I'm not talking about the generalised presumption that they meant to govern in the interests of the American people at large, or the belief that cutting taxes and increasing spending in a recession is a good idea, or even that oath Dubya had to make about preserving the constitution. I'm talking specific, shameless and sometimes blatant, lies. I'm quite convinced that George W. Bush is a charming person, but if he told me it was a nice day I would be running to the nearest window to check.

Krugman generally sticks to his field. The story starts with misleading campaign claims (to an economist, obviously misleading) in favour of privatising social security. Later, there is a triumph as they convince almost everybody that Bush's tax cut package was mostly for the middle classes (Democrats who bought that one, and there were plenty, are having trouble renouncing their votes to this day). See also Bushes public outrage over dodgy corporate schemes structurally identical to ones that he had been involved in. It goes on.

Krugman, in his introduction, ascribes this behaviour to the attitude of a "revolutionary power". The phrase was used by, of all people, Henry Kissinger in an early academic work to describe governments like revolutionary France or Nazi Germany, and their dealings with the rest of Europe. Powers that do not accept the legitimacy of the system - either the way their country was or the way the world is - and consequently will happily lie to achieve their ends. And if they are caught out, they can lie again, or intimidate, or just ignore it.

Previous statements by Bush advisors have demonstrated their contempt for the world order and the constitution. And even a whiff of something like Cheney's ongoing links to Halliburton would have been enough to cause a resignation or at least some action - if, that is, they shared any kind of moral compass with the rest of us.

Generally speaking their behaviour is of a character with the way they got "elected", by doctoring the rolls in Florida to a huge extent (and that almost wasn't enough). My faith in politicians' honesty is probably as low as everyone else's, but Krugman confirms that these guys are in a class of their own.

A question of transcription

In parliamentary question time last night Don Brash referred to the Prime Minister's statement that "quote when you have y'know targeted assistance like this you always end up with y'know abatement levels end quote". He used the intruding syllables as if the had some kind of relevance, such that the Hansard transcriber was compelled to write "you know". There was a sense of distaste, as if he were pronouncing a grammatical anomaly at arm's length. Brash is a careful speaker and for all I know he actually does find that kind of thing offensive.

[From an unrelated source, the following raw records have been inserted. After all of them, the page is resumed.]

/-- The arithmetic of an entry over positions below `length` of which those below `fill` are present. -/
def attnOf (d b : List Byte) (y : Layout) (fill length base : Nat) : Attn :=
  { y := y, bass := operOf d == 9, l := atL d, sl2 := decode32 (field d 28 4), sc := decode32 (field d 32 4), g := atG d,
    qf := (kvFmt (atQ d)).getD .bf16, causal := bit (field d 37 1) 0, window := field d 40 4, first := field b 38 6,
    m := field b 35 3, fill := fill, length := length,
    base := base }

/-- The O format. -/
def oFmt (d : List Byte) : Fmt := if atO d = 4 then .f32 else .bf16

/-- The dO format of ATTEND_GRAD. -/
def doFmt (d : List Byte) (a : Attn) : Fmt :=
  if !a.narrow then .bf16 else if bit (field d 36 1) 7 then .e5m2 else .e4m3

/-- A packed matrix. -/
def packed (va : Nat) (f : Fmt) (rows len : Nat) : Mat := ⟨va, 64 * f.linesPerRow len, f, rows, len, 0⟩

/-- The writes of packed wide rows. -/
def putRows (e : Env) (acc : Acc) (va : Nat) (f : Fmt) (sat : Bool) (len : Nat) (rows : List (List FV)) : M (List Wr) := do
  let ws ← (rows.zipIdx).mapM fun r => putLines e acc (va + r.2 * (64 * f.linesPerRow len)) (wideRow f sat (zeros 8) r.1) false
  pure ws.flatten

/-- The poisoned output lines of an entry that is not OK (R293). -/
def entryPoison (e : Env) (acc : Acc) (d b : List Byte) (a : Attn) : M Unit := do
  let ws ← if a.bass then do
      let w1 ← poisonWide e acc .f32 (enGrad b 1) (a.rows * Fmt.f32.linesPerRow a.y.dim)
      let n := a.y.heads * a.length * Fmt.f32.linesPerRow a.y.dim
      let w2 ← poisonWide e acc .f32 (enGrad b 2) n
      let w3 ← poisonWide e acc .f32 (enGrad b 3) n
      pure (w1 ++ w2 ++ w3)
    else do
      let f := oFmt d
      let w1 ← poisonWide e acc f (enO b) (a.rows * f.linesPerRow a.y.dim)
      let w2 ← if enLse b = 0 then pure [] else poisonWide e acc .f32 (enLse b) (Fmt.f32.linesPerRow a.rows)
      pure (w1 ++ w2)
  writeAll e ws

/-- Counts events on the fabric that an operation uses. -/
def countArith (bass : Bool) (ev : ArithEv) : M Unit :=
  M.upd fun d => (arithEvents bass ev).foldl (fun d x => d.bump x.1 x.2) d

/-- Writes the scores of an entry's pages (R285). -/
def writeScores (s : State) (e : Env) (c : Ctx) (a : Attn) (qs : List (List FV)) (lse : List FV) (ps : List KvPage) : M Unit :=
  ps.forM fun p =>
    match s.leafPage (s.leaf c p.j) with
    | none => pure ()
    | some (x, n) =>
      ((contributions a qs lse p).zipIdx).forM fun ct =>
        match ct.1 with
        | none => pure ()
        | some v => M.upd fun dp =>
          let at_ := s.ledgerByte x n + 128 + 2 * ct.2
          let old := decodeBf16 (leNat (dp.dieRead at_ 2))
          let new := (toBf16 true (f32Add (f32Mul (decode32 c.decay.toNat) old) v)).val
          dp.dieWrite e at_ (natLE 2 (encodeBf16 new))

/-- The rows that see something. -/
def seeing (a : Attn) (ps : List KvPage) : Nat := ((List.range a.rows).filter fun r => sees a (a.qpos r) ps).length

/-- The work of an ATTEND entry: the number of its rows that attend to some position. -/
def attendEntry (s : State) (e : Env) (acc : Acc) (d b : List Byte) (c : Ctx) (a : Attn) : EntryM Nat := do
  let qs ← own (rowsOf e acc (packed (enQ b) a.qf a.rows a.y.dim))
  let up ← own (readUp e acc a.y)
  let (ps, ev) ← readPages s e acc (enId b) c a up (List.range (c.pages a.y.per))
  let rs := (qs.zipIdx).map fun qr => attendRow a (a.head qr.2) (a.qpos qr.2) qr.1 ps (.start a.y.dim)
  let outs := rs.map fun r => r.1.out
  own (do
    let w1 ← putRows e acc (enO b) (oFmt d) (bit (field d 36 1) 6) a.y.dim (outs.map (·.1))
    let w2 ← if enLse b = 0 then pure [] else putRows e acc (enLse b) .f32 false a.rows [outs.map (·.2)]
    writeAll e (w1 ++ w2)
    countArith a.bass (ev.add (sumEv (rs.map (·.2))))
    if bit (field d 37 1) 1 then writeScores s e c a qs (outs.map (·.2)) ps else pure ())
  pure (seeing a ps)

/-- dQ of a row over all pages: `grads` holds each page with its gradients for the row's head, `i` the row's place among
those of its head. -/
def dqRow (a : Attn) (h i : Nat) (q : GradRow) (grads : List (KvPage × GradPage)) : List FV × ArithEv :=
  let r := grads.foldl (fun s pg => let x := dqPage a h q pg.1 (pg.2.ds.getD i []) s.1; (x.1, s.2.add x.2))
    ((none : Option (List FV)), ArithEv.zero)
  ((r.1.getD (List.replicate a.y.dim .zero)).map fun x => f32Mul x a.sc, r.2)

/-- The work of an ATTEND_GRAD entry. -/
def gradEntry (s : State) (e : Env) (acc : Acc) (d b : List Byte) (c : Ctx) (a : Attn) : EntryM Nat := do
  let dim := a.y.dim
  let qs ← own (rowsOf e acc (packed (enQ b) a.qf a.rows dim))
  let os ← own (rowsOf e acc (packed (enO b) (oFmt d) a.rows dim))
  let dos ← own (rowsOf e acc (packed (enGrad b 0) (doFmt d a) a.rows dim))
  let lse ← own (rowsOf e acc (packed (enLse b) .f32 1 a.rows))
  let up ← own (readUp e acc a.y)
  let (ps, ev) ← readPages s e acc (enId b) c a up (List.range (c.pages a.y.per))
  let all : List GradRow := (List.range a.rows).map fun r =>
    let dO := dos.getD r []
    ⟨r, qs.getD r [], dO, (lse.getD 0 []).getD r .nan,
      (reduceNodes f32Add ((List.zip dO (os.getD r [])).map fun x => some (f32Mul (widen32 x.1) x.2))).getD .zero⟩
  let heads := (List.range a.y.heads).map fun h =>
    let group := all.filter fun q => a.head q.r = h
    (h, group, ps.map fun p => (p, gradPage a h group p))
  let dq : List (List FV × ArithEv) := (List.range a.rows).map fun r =>
    match heads[a.head r]? with
    | none => (List.replicate dim FV.zero, ArithEv.zero)
    | some (h, group, grads) =>
      match (group.zipIdx).find? fun (q : GradRow × Nat) => q.1.r == r && decide (q.1.lse ≠ .negInf) with
      | none => (List.replicate dim FV.zero, ArithEv.zero)
      | some (q, i) => dqRow a h i q grads
  let rowOf (f : GradPage → List (List FV)) (h pos : Nat) : List FV :=
    match heads[h]? with
    | none => List.replicate dim .zero
    | some (_, _, grads) =>
      match grads.find? fun g => g.1.j == pos / a.y.per with
      | none => List.replicate dim .zero
      | some g => (f g.2).getD (pos % a.y.per) (List.replicate dim .zero)
  let table (f : GradPage → List (List FV)) : List (List FV) :=
    (List.range a.y.heads).flatMap fun h => (List.range a.length).map fun pos => rowOf f h pos
  own (do
    let w1 ← putRows e acc (enGrad b 1) .f32 false dim (dq.map (·.1))
    let w2 ← putRows e acc (enGrad b 2) .f32 false dim (table (·.dk))
    let w3 ← putRows e acc (enGrad b 3) .f32 false dim (table (·.dv))
    writeAll e (w1 ++ w2 ++ w3)
    countArith a.bass ((ev.add (sumEv (heads.flatMap fun x => x.2.2.map fun g => g.2.ev))).add (sumEv (dq.map (·.2)))))
  pure (seeing a ps)

/-- The format pair is not in 03 R65 for the layout (R293). -/
def pairBad (d : List Byte) (a : Attn) : Bool :=
  !pairListed a.bass a.qf a.y.kf || (a.bass && !pairListed true (doFmt d a) a.y.vf)

/-- What an entry leaves: whether its status is OK, and the sequence that it names. -/
structure EntryEnd where
  ok : Bool
  id : Nat

/-- Writes an entry's status word, captures its fault. -/
def endEntry (q : Nat) (e : Env) (b : List Byte) (target : Option Nat) (r : Except EntryBad Nat) : M EntryEnd := do
  let word := match r with
    | .ok n => seqStatus Seq.ok 0 n
    | .error x => seqStatus x.result x.detail x.value
  match r with
  | .error ⟨_, _, _, some f⟩ => M.upd fun d => d.xlateFault q f
  | _ => pure ()
  match target with
  | some x => writeNow e (.part (x / 64) (x % 64) word)
  | none => pure ()
  let ok := match r with | .ok _ => true | .error _ => false
  if ok then pure () else M.upd fun d => d.bump Evt.seqStatus 1
  pure ⟨ok, enId b⟩

/-- Work whose effects on the data plane are dropped: an outcome alone. -/
def EntryM.dry {α : Type} (m : EntryM α) : EntryM α := fun io =>
  let r := m io
  (r.1, { io with wait := io.wait || r.2.wait })

/-- An entry with an open context and a valid layout. One whose work an array or mesh error has struck has its outputs poisoned,
counts no arithmetic event and contributes no scores; R293 has no result for it, and its status stays as it is (R254, 03 R91; DEDUCED,
log entry 70). -/
def workEntry (s : State) (q : Nat) (e : Env) (acc : Acc) (d b : List Byte) (c : Ctx) (y : Layout) (target : Option Nat)
    (late : Option (XfKind × Nat)) (struck : Bool) : M EntryEnd := do
  let a := attnOf d b y c.fill.toNat c.length.toNat 0
  let r : Except EntryBad Nat ←
    if pairBad d a then pure (.error ⟨Seq.badState, 0, 0, none⟩)
    else match late with
      | some f => pure (.error ⟨Seq.xlate, f.1.code, 0, some f⟩)
      | none =>
        if a.meets a.fill a.length then pure (.error ⟨Seq.droppedResult, 0, a.fill, none⟩)
        else
          let m := if a.bass then gradEntry s e acc d b c a else attendEntry s e acc d b c a
          (if struck then m.dry else m).run
  match r with
  | .error _ => entryPoison e acc d b a
  | .ok _ => if struck then entryPoison e acc d b a else pure ()
  endEntry q e b target r

/-- Label of the batch entries of an attention operation that an array or mesh error has struck: this number plus the entry's. -/
abbrev Lab.struck : Nat := 0x100

/-- One batch entry (R293, R298 to R300). A line of the batch that reads poisoned holds a malformed entry without a status
address; the output lines of an entry whose context is closed or whose layout is invalid have no extent that could be poisoned (log
entry 31). -/
def runEntry (s : State) (o : Op) (e : Env) (acc : Acc) (i : Nat) (b : List Byte) (poison : Bool) : M EntryEnd := do
  let q := o.q
  let d := o.desc
  let st := enStatus b
  let usable := !poison && addrTop b 24 == 0 && st % 8 == 0 && st != 0
  let t ← if usable then M.attempt (translate e acc true st) else pure (.ok 0)
  let target := match t with
    | .ok x => if usable then some x else none
    | .error _ => none
  if poison || entryMalformed (operOf d == 9) b then endEntry q e b target (.error ⟨Seq.badState, 0, 0, none⟩)
  else match s.ctx (enId b) with
    | none => endEntry q e b target (.error ⟨Seq.notOpen, 0, 0, none⟩)
    | some c =>
      match s.opLayout o c.layout.toNat with
      | none => endEntry q e b target (.error ⟨Seq.badState, 0, 0, none⟩)
      | some y =>
        let late := match t with
          | .ok _ => none
          | .error f => some f
        workEntry s q e acc d b c y target late (o.num (Lab.struck + i) == 1)

/-- The entries of a batch, in order; a translation fault on the batch array stops (R299). -/
def runBatch (s : State) (o : Op) (e : Env) (acc : Acc) : Nat → List EntryEnd → M (List EntryEnd × Option (XfKind × Nat))
  | 0, done => pure (done, none)
  | n + 1, done => do
    match ← M.attempt (readLines e acc (addrField o.desc 16 + 128 * done.length) 2) with
    | .error f => pure (done, some f)
    | .ok ls => do
      let r ← runEntry s o e acc done.length (ls.flatMap (·.payload)) (ls.any (·.poison))
      runBatch s o e acc n (done ++ [r])

/-- The engine's working region is overwritten in every cluster that it uses (R254). -/
def overwriteRegion (s : State) (e : Env) (bass : Bool) : M Unit := do
  let cs := (fabricClusters bass ++ serviceClusters).filter fun n => !e.absent n
  let first := s.seq.attnOffset.toNat / 64
  let n := 16 * s.seq.attnSize.toNat
  cs.forM fun c => (List.range n).forM fun k => writeNow e (.scratch (berthBase + c * 2 ^ 15 + first + k))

Anyone who's ever tried to transcribe natural speech knows that it's crammed full of these "conversational noises" - ums, ers, y'knows, repetitions, false starts... When transcribing for public consumption, one normally leaves them out. It may be that there is less of this random verbiage in the pre-prepared speeches of Parliament. In fact, one of the things that is intimidating about Helen Clark is the way that, particularly for a woman, she uses very few of them (which has, it seems, led to her being taunted when she does). To generalise: women tend to use them as part of the emotional-connection side of conversation. Men tend to read them as sign of weakness.

To me, who knows all this, Brash is displaying a kind of malicious pedantry. Normally I'm not one to complain about politicians being cruel to each other, but that seems an unusually childish way of going about it.